お元気ですか。「楽走プラス」でみなさまにお話できることを嬉しく思います。

私は、前橋にある家の近くの赤城山南麓の林と林に挟まれた谷に整備された小さな森林公園の芝生で、時折朝の散歩&ジョギングをしています。

下の写真は、その公園での朝の散歩の一コマです。今は、モンシロチョウが盛んに舞う中で、色とりどりの初夏の花々が花壇が彩り、雨に濡れたアジサイの花が華やかに咲いていて、目を楽しませてくれます。

谷を下る小川からは、せせらぎが聴こえ、梅雨の今、夕方になると蛍が舞い始め、ほたる公園とも言われています。野球場もある小さな公園ですが、コロナの影響か、それともあまり知られていないのか、公園には人影がいつもほとんどなく、小さな静かな谷の公園を独占しているようで、申し訳ない気分です。鮮やかな夏らしい花も咲き始めてきました。

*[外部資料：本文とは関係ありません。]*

-- ==== Sys2Proof/Machine/Environment.lean ====
section
/-! DEFINITION. What the outside does between two instructions: time, events, interrupt lines, the hidden life of the TLB, the
reset inputs, and which hart runs (log 2). And what the fetch path sees of an instruction placed at the program counter. -/

namespace Sys2Proof.Machine

/-- MTIME advances (61_clint_plic:R858). -/
def State.passTime (s : State) (ticks : Nat) : State := { s with mtime := s.mtime + BitVec.ofNat 64 ticks }

/-- Clock cycles of the running hart; none while it waits in WFI or is held in reset (62_pmu_debug_power:R903). -/
def State.passCycles (s : State) (n : Nat) : State := if s.me.lowPower || s.me.inReset then s else { s with me := s.me.tickCycles n }

/-- Counter `k + 3` counts its event now: its selector holds its own index, one of the 26 events that exist, and a CSR
instruction has initialised it (11_csr_standard:R91, 62_pmu_debug_power:R902, R903). DESIGN CHOICE (log 14): the event 0x7 of
counter 9, which table 12.5 calls reserved, counts like the named ones. -/
def Hart.countsEvent (h : Hart) (k : Fin 29) : Bool :=
  decide (k.val < 26) && h.pmu.event[k] == BitVec.ofNat 64 (k.val + 1) && h.pmu.inited[k] && h.counting (k.val + 3) &&
    !h.lowPower && !h.inReset

/-- The event of a counter occurs `n` times (62_pmu_debug_power:R903, R905). -/
def State.countEvent (s : State) (k : Fin 29) (n : Nat) : State :=
  let h := s.me
  if h.countsEvent k then
    { s with me := { h with
        pmu := { h.pmu with hpm := h.pmu.hpm.set k.val (h.pmu.hpm[k] + BitVec.ofNat 64 n) k.isLt }
        th := { h.th with mcounterof := h.noteOverflow (k.val + 3) h.pmu.hpm[k] n } } }
  else s

/-- A jTLB entry is evicted (21_mmu_pmp:R246). -/
def State.evictTlb (s : State) (set : BitVec 8) (way : BitVec 2) : State :=
  { s with me := { s.me with tlb := { s.me.tlb with joint := s.me.tlb.joint.filter fun e => !e.sameSlot set way } } }

/-- A uTLB entry is evicted (21_mmu_pmp:R246). -/
def State.evictMicro (s : State) (k : Access) (index : Nat) : State :=
  { s with me := { s.me with tlb := s.me.tlb.setMicro k ((s.me.tlb.micro k).eraseIdx index) } }

/-- The running hart loses its reservation (93_implementation_defined:U18). -/
def State.loseReservation (s : State) : State := { s with me := { s.me with lmon := none, gmon := none } }

/-- The other hart becomes the current one (log 1). -/
def State.switchHart (s : State) : State := { s with me := s.other, other := s.me }

/-- A line is prefetched into the running hart's L1 D-cache: only ordinary cacheable memory that a load could read
(20_memory:R187, R225). -/
def State.prefetchData (s : State) (va : Word) : State :=
  match s.resolve .load va with
  | .ok pl t => if t.me.dcacheOn && !t.me.inReset then t.touch pl.attr pl.pa.toNat else s
  | _ => s

/-- A line is prefetched into the running hart's L1 I-cache (20_memory:R189, R225). -/
def State.prefetchCode (s : State) (va : Word) : State :=
  match s.resolve .fetch va with
  | .ok pl t => if strongOrder pl.attr || t.me.inReset then s else t.fillIcache pl.attr va pl.pa.toNat
  | _ => s

/-- A line is prefetched into the L2, for a load or for a fetch: only cacheable memory that such an access of the core could read,
and not while its L1 caches are off, where the L2 takes no line on a miss (20_memory:R187, R220, R225,
21_mmu_pmp:R266, 70_reset_and_hazards:R954). DESIGN CHOICE (log 41): the page's own attributes decide, as for any access; the spec
does not say which do. -/
def State.prefetchL2 (s : State) (fetch : Bool) (va : Word) : State :=
  match s.resolve (if fetch then .fetch else .load) va with
  | .ok pl t =>
    if cacheable pl.attr && !t.soc.inWindow pl.pa && t.me.cachesOn && !t.me.inReset then t.fillL2 (lineOf pl.pa.toNat)
    else s
  | _ => s

/-- The running hart fetches a parcel ahead of its use, from no device (20_memory:R187, R189). -/
def State.fetchAhead (s : State) (va : Word) : State :=
  match s.resolve .fetch va with
  | .ok pl t =>
    if strongOrder pl.attr || t.soc.inWindow pl.pa || bit va 0 || t.me.inReset then s else t.fetchEarly pl.attr va pl.pa.toNat
  | _ => s

/-- The line at a position of the running hart's L1 I-cache leaves it (20_memory:R222). -/
def State.evictCode (s : State) (index : Nat) : State := { s with me := { s.me with icache := s.me.icache.eraseIdx index } }

/-- The running hart is reset, and held there or released; what its caches held is lost (70_reset_and_hazards:R930, R931,
62_pmu_debug_power:R921). -/
def State.resetMe (s : State) (held : Bool) : State := { s with me := { Hart.reset s.soc s.me.id with inReset := held } }

/-- The other hart is reset, and held there or released (70_reset_and_hazards:R931). -/
def State.resetOther (s : State) (held : Bool) : State :=
  { s with other := { Hart.reset s.soc s.other.id with inReset := held } }

/-- The reset input of one core is asserted, and released again unless `held`. -/
def State.resetHart (s : State) (h : HartId) (held : Bool) : State :=
  if s.me.id = h then s.resetMe held else s.resetOther held

/-- The reset input of a core is released (70_reset_and_hazards:R932). -/
def Hart.release (x : Hart) (h : HartId) : Hart := if x.id = h then { x with inReset := false } else x

/-- All reset inputs together: both harts, and the top level with the L2, the CLINT and the PLIC (70_reset_and_hazards:R931,
D29); the cores of `CORES_RELEASED` then run (R932). Memory keeps what was written back; a level line still asserted is sampled
anew (61_clint_plic:R880). -/
def State.resetAll (s : State) : State :=
  let s := ((s.resetMe (!s.soc.released s.me.id)).resetOther (!s.soc.released s.other.id)).invalL2 everyLine
  { s with mtime := 0, clint0 := ClintRegs.reset, clint1 := ClintRegs.reset, plic := (Plic.reset s.plic.lines).sample, mccr2 := 8 }

/-- `core(x)_pad_lpmd_b` (62_pmu_debug_power:R927). -/
def Hart.lpmd (h : Hart) : BitVec 2 := if h.lowPower then 0 else 3

/-- A core is in low-power mode or powered off, its reset asserted (62_pmu_debug_power:R923, R924). -/
def Hart.idle (h : Hart) : Bool := h.lowPower || h.inReset

/-- `cpu_pad_no_op`: all cores are in low-power mode or off, and in a model of whole steps the L2 has no transfer open
(62_pmu_debug_power:R923, R924, R927). -/
def State.noOp (s : State) : Bool := s.me.idle && s.other.idle

/-- The environment's part of an input; `run` and `runHeld` have none. -/
def State.environment (s : State) (i : Input) : State :=
  match i with
  | .run | .runHeld => s
  | .switchHart => s.switchHart
  | .time ticks => s.passTime ticks
  | .cycles n => s.passCycles n
  | .event k n => s.countEvent k n
  | .line n level => { s with plic := s.plic.setLine n.val level }
  | .pulse n => { s with plic := s.plic.pulse n.val }
  | .tlbEvict set way => s.evictTlb set way
  | .tlbPrefetch va => s.prefetchTlb va
  | .loseReservation => s.loseReservation
  | .utlbEvict fetch index => s.evictMicro (if fetch then .fetch else .load) index
  | .dcacheEvict line => s.flushMine (onLine line)
  | .icacheEvict index => s.evictCode index
  | .l2Evict line => s.evictL2 (onLine line)
  | .l2Flush => s.evictL2 everyLine
  | .dcachePrefetch va => s.prefetchData va
  | .icachePrefetch va => s.prefetchCode va
  | .l2Prefetch fetch va => s.prefetchL2 fetch va
  | .fetchAhead va => s.fetchAhead va
  | .dropFetched => s.refetchMine
  | .settle => s.settleMe
  | .resetHart h => s.resetHart h false
  | .holdReset h => s.resetHart h true
  | .releaseReset h => { s with me := s.me.release h, other := s.other.release h }
  | .resetCluster => s.resetAll

/-- The running hart leaves WFI (62_pmu_debug_power:R920). -/
def State.wake (s : State) : State := { s with me := { s.me with lowPower := false } }

/-- The running hart takes an interrupt (60_exceptions:R813). -/
def State.takeInterrupt (s : State) (c : Nat) : State := { s with me := s.me.takeInterrupt c }

/-! ### Placing an instruction -/

/-- A hart whose every copy of a byte is as given, with nothing fetched ahead. -/
def Hart.placeByte (h : Hart) (a : Nat) (b : Byte) : Hart :=
  { h with oldPtes := h.oldPtes.filter fun o => o.addr != a / 8 * 8
           fetched := [], l1d := patchedIn h.l1d a [b]
           icache := h.icache.map fun e => if e.line.line == lineOf a then { e with line := e.line.patched a [b] } else e }

/-- A byte placed in physical memory from outside, so that every observer sees it. -/
def State.placeByte (s : State) (a : Nat) (b : Byte) : State :=
  { s with mem := Memory.write a b s.mem, l2 := patchedIn s.l2 a [b], me := s.me.placeByte a b, other := s.other.placeByte a b }

/-- Two bytes placed where the fetch of the parcel at a virtual address reads them. -/
def State.placeParcel (s : State) (va : Word) (lo hi : Byte) : State :=
  match s.resolve .fetch va with
  | .ok pl _ => (s.placeByte pl.pa.toNat lo).placeByte (pl.pa.toNat + 1) hi
  | _ => s

/-- Four bytes placed where the next fetch reads them. -/
def State.placeAtPc (s : State) (bs : List Byte) : State :=
  (s.placeParcel s.me.pc (bs.getD 0 0) (bs.getD 1 0)).placeParcel (s.me.pc + 2) (bs.getD 2 0) (bs.getD 3 0)

end Sys2Proof.Machine
end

林の中から、ウグイスの囀りも聴こえてきました。囀りをお送りします!

ランニングの世界・友の会が主催する「自然流ランニング大学」の学長で、2年前に長年教鞭をとられていた群馬大学と立正大学での教員生活を終えられた山西哲郎先生のお住まいがあり、本誌「ランニングの世界」編集委員の野口智子さんや詩人の萩原朔太郎の故郷でもある「水と緑と詩の街・前橋」は、赤城山南麓にある自然豊かな街です。写真は、前橋東部郊外の家の近くから眺める裾野の長い赤城山です。同じ前橋南麓の前橋でも、前橋北西部に住んでおられる山西先生のご自宅から眺める赤城山と、前橋東部の自分の家から眺める赤城山の姿は、少し違っています。赤城山に抱かれて生活している前橋市民は、長く住み慣れた自分の家から眺める赤城山が一番の眺めだと主張し合い、おもしろいものです。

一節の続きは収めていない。